● **RECORDED INFORMATION**
-- ==== Sys2Proof/Machine/General.lean ====
section
/-!
DEFINITION. The general commands 0x0A01 to 0x0A05: NOP, FENCE and CANCEL (03 R65 to R67), TIME_READ (03 R73), JOURNAL_MARK (03 R74).
-/
namespace Sys2Proof.Machine

/-- A command without input or output (log entry 35). -/
def emptyRun (_ : State) (j : Job) : Except W16 Run := do
  noInput j
  return Run.output []

def execNop (seq : Nat) (s : State) : Next := done (runPure 0x0A01 emptyRun seq s)

/-- JOURNAL_MARK: its journal entry is its whole effect. -/
def execJournalMark (seq : Nat) (s : State) : Next := done (runPure 0x0A05 emptyRun seq s)

/-- TIME_READ: the stamp, then TIME_ERR_BOUND as 64 bits. -/
def timeReadRun (j : Job) : Cmd Run := do
  Cmd.of (noInput j)
  let c ← readClock j.seq
  return Run.output (leBytes 8 c.stamp ++ leBytes 8 c.bound)

def execTimeRead (seq : Nat) (s : State) : Next := done (runOp 0x0A04 anyJob timeReadRun seq s)

/-! ## FENCE (03 R65) -/

/-- The admitted jobs of a partition with a lower sequence that have not completed. -/
def earlierJobs (s : State) (j : Job) : List Job :=
  s.jobs.filter fun k => k.part == j.part && decide (k.seq < j.seq) && k.live && !k.copied

/-- FENCE: it waits until every earlier job of its partition has completed. The standby's copy waits for nothing. -/
def fenceRun (j : Job) : Cmd Run := do
  Cmd.of (noInput j)
  let s ← get
  if j.fwd || (earlierJobs s j).isEmpty then return Run.output [] else Cmd.hold

def execFence (seq : Nat) (s : State) : Next := done (runOp 0x0A02 anyJob fenceRun seq s)

/-! ## CANCEL (03 R66, R67) -/

/-- The job lies in the scope of a CANCEL. -/
def cancelScope (d : Desc) (k : Job) : Bool :=
  match d.par 57 with
  | 0 => k.ring == d.par 56 && k.index == leField d.params 4 4
  | 1 => k.ring == d.par 56
  | _ => k.desc.flow == leField d.params 2 2

/-- What a CANCEL does to one target: one not dispatched ends now, a dispatched one at its next yield point, at once
where it already stands at one (09 R272). -/
def cancelTarget (s : State) (q : Nat) : State :=
  match findJob s q with
  | none => s
  | some k =>
    if k.ended then s
    else if k.ran then endWhereWaiting q (modJob q (fun x => { x with cancel := true }) s)
    else endJob q stCancelled .cancelled s

/-- A target's journal entry says ST_CANCELLED. -/
def wasCancelled (s : State) (q : Nat) : Bool := s.jrn.entries.any fun e => e.seq == q && e.status == stCancelled

/-- The status of a CANCEL whose targets have completed. -/
def cancelStatus (s : State) (targets : List Nat) : W16 :=
  if targets = [] then stCancelNotFound else if targets.any (wasCancelled s) then stOk else stCancelLate

/-- CANCEL: its targets are marked as it runs first, and it ends after the last of them has completed. The standby's copy takes the
status from the active, which decides what depends on timing (15 R427; log entry 32). -/
def cancelRun (j : Job) : Cmd Run := do
  Cmd.of (noInput j)
  if !j.fwd && j.phase != .waiting then do
    let s ← get
    let ts := ((earlierJobs s j).filter (cancelScope j.desc)).map (·.seq)
    set (modJob j.seq (fun x => { x with afterDone := ts }) (ts.foldl cancelTarget s))
  let s ← get
  let ts := match findJob s j.seq with | some x => x.afterDone | none => []
  if !j.fwd && (s.jobs.any fun k => ts.contains k.seq && k.live) then Cmd.hold
  else do
    let b ← share j.seq 2 fun s => (leBytes 2 (cancelStatus s ts).toNat, s)
    return { Run.output [] with st := BitVec.ofNat 16 (leNat b) }

def execCancel (seq : Nat) (s : State) : Next := done (runOp 0x0A03 anyJob cancelRun seq s)

end Sys2Proof.Machine
end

● **WORK ITEM**
Starting at the first line of the entries above, please extract each line up to and including the line with "return Run.output (leBytes", unchanged, and add nothing.

● **YOUR RESPONSE**
-- ==== Sys2Proof/Machine/General.lean ====
section
/-!
DEFINITION. The general commands 0x0A01 to 0x0A05: NOP, FENCE and CANCEL (03 R65 to R67), TIME_READ (03 R73), JOURNAL_MARK (03 R74).
-/
namespace Sys2Proof.Machine

/-- A command without input or output (log entry 35). -/
def emptyRun (_ : State) (j : Job) : Except W16 Run := do
  noInput j
  return Run.output []

def execNop (seq : Nat) (s : State) : Next := done (runPure 0x0A01 emptyRun seq s)

/-- JOURNAL_MARK: its journal entry is its whole effect. -/
def execJournalMark (seq : Nat) (s : State) : Next := done (runPure 0x0A05 emptyRun seq s)

/-- TIME_READ: the stamp, then TIME_ERR_BOUND as 64 bits. -/
def timeReadRun (j : Job) : Cmd Run := do
  Cmd.of (noInput j)
  let c ← readClock j.seq
  return Run.output (leBytes 8 c.stamp ++ leBytes 8 c.bound)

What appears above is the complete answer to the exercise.